Exercise aim = Stopping at the line that holds "a digit run", repeat the lines below exactly, starting from the very first and including that final line.

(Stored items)
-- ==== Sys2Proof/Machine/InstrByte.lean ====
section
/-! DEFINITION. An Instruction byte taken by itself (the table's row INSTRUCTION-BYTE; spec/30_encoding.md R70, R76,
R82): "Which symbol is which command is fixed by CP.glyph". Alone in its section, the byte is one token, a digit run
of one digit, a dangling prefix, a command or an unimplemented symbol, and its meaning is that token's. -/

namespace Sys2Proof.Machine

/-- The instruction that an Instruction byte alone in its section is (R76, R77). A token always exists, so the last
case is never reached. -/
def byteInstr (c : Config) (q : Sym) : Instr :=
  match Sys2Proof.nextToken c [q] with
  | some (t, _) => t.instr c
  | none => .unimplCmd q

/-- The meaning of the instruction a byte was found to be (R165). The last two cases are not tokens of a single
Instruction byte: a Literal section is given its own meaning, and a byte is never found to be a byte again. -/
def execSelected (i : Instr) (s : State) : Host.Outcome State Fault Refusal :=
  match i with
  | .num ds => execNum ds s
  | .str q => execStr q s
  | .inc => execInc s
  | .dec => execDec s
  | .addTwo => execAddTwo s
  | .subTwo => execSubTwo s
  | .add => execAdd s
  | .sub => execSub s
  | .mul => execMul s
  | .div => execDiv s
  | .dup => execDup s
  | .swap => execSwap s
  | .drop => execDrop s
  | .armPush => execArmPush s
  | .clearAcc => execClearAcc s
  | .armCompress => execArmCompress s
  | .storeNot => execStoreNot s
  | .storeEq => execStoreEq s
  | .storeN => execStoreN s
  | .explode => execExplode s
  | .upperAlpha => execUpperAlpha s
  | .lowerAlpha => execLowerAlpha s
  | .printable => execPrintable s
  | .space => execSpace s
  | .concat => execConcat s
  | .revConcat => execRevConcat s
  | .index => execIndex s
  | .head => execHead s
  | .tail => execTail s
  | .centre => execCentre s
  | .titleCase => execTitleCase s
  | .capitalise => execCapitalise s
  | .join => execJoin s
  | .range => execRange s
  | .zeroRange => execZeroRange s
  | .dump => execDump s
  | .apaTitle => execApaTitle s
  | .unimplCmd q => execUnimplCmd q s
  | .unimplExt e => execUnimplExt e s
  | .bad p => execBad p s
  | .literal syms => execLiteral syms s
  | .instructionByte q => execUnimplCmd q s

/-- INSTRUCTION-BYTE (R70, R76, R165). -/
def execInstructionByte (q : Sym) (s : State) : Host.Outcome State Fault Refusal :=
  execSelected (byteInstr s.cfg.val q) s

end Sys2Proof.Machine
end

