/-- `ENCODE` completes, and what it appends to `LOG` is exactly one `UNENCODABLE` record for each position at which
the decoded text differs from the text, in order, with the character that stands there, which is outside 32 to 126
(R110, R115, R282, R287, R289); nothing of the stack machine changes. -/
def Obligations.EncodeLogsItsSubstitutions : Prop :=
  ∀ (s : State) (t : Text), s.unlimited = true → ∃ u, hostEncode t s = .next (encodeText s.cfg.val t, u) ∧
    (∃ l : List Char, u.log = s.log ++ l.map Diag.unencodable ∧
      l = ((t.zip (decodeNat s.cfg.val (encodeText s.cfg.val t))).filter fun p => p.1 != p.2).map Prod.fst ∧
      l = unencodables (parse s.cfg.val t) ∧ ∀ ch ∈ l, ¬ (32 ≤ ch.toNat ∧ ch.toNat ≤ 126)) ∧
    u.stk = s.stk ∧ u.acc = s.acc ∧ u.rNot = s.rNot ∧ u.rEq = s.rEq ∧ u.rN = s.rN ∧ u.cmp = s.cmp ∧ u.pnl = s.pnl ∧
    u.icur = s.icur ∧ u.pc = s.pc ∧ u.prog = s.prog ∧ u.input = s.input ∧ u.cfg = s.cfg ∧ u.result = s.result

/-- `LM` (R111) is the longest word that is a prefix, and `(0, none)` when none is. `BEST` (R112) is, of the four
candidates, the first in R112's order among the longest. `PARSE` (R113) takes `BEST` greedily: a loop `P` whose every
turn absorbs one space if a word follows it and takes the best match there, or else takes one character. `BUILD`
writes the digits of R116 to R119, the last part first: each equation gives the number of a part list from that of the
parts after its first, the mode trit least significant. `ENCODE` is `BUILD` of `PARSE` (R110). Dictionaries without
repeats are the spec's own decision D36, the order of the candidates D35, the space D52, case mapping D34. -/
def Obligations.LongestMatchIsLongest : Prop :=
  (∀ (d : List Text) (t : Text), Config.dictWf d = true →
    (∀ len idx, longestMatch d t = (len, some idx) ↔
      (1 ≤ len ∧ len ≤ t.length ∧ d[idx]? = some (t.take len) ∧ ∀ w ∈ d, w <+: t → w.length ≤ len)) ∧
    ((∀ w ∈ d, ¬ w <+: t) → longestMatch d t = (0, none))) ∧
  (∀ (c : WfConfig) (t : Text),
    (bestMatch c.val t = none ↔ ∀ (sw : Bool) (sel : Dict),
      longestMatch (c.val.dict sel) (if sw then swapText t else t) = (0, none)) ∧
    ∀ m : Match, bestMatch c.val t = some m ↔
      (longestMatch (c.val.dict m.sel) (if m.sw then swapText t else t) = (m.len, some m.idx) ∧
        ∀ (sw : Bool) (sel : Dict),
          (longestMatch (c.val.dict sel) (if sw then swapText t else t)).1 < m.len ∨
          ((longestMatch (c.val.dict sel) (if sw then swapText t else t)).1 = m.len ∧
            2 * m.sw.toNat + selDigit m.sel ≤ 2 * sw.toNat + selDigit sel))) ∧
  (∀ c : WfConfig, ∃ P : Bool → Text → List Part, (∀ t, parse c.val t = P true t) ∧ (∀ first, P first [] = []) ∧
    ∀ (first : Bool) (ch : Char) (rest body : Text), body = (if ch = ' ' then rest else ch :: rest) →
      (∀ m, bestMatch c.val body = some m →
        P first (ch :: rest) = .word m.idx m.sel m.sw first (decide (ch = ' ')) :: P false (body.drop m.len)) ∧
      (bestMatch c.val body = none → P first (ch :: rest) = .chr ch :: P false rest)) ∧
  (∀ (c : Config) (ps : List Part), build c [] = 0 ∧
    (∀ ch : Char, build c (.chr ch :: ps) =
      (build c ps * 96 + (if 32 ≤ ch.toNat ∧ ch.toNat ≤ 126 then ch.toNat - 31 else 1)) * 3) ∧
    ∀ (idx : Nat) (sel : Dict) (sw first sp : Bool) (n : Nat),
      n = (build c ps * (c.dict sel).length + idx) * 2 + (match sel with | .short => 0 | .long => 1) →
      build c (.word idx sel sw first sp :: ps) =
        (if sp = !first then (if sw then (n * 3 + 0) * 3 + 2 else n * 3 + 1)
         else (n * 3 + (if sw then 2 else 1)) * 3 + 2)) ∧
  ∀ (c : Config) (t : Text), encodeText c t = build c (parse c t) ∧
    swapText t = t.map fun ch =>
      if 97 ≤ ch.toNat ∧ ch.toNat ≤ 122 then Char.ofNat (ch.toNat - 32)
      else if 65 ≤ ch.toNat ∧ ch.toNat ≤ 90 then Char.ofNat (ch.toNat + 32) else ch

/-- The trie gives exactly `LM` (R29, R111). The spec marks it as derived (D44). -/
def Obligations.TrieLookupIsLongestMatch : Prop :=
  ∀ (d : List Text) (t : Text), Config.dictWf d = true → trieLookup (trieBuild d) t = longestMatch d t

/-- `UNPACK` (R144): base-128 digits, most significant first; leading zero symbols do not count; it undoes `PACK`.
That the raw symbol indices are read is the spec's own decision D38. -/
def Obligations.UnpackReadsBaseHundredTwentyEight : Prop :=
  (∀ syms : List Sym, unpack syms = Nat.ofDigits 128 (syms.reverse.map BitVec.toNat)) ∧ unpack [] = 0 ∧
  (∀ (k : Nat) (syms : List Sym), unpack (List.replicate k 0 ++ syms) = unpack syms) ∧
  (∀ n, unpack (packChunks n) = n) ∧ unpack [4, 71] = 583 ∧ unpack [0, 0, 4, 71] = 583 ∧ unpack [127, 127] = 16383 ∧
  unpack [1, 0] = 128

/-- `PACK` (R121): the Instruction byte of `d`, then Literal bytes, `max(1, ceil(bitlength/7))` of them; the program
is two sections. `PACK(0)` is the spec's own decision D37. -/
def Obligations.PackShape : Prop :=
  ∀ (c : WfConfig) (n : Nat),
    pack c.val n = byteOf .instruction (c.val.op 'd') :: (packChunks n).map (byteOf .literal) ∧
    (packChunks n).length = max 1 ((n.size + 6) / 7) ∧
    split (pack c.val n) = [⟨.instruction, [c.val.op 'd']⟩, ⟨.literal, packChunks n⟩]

Expected answer =
-- ==== Sys2Proof/Machine/InstrByte.lean ====
section
/-! DEFINITION. An Instruction byte taken by itself (the table's row INSTRUCTION-BYTE; spec/30_encoding.md R70, R76,
R82): "Which symbol is which command is fixed by CP.glyph". Alone in its section, the byte is one token, a digit run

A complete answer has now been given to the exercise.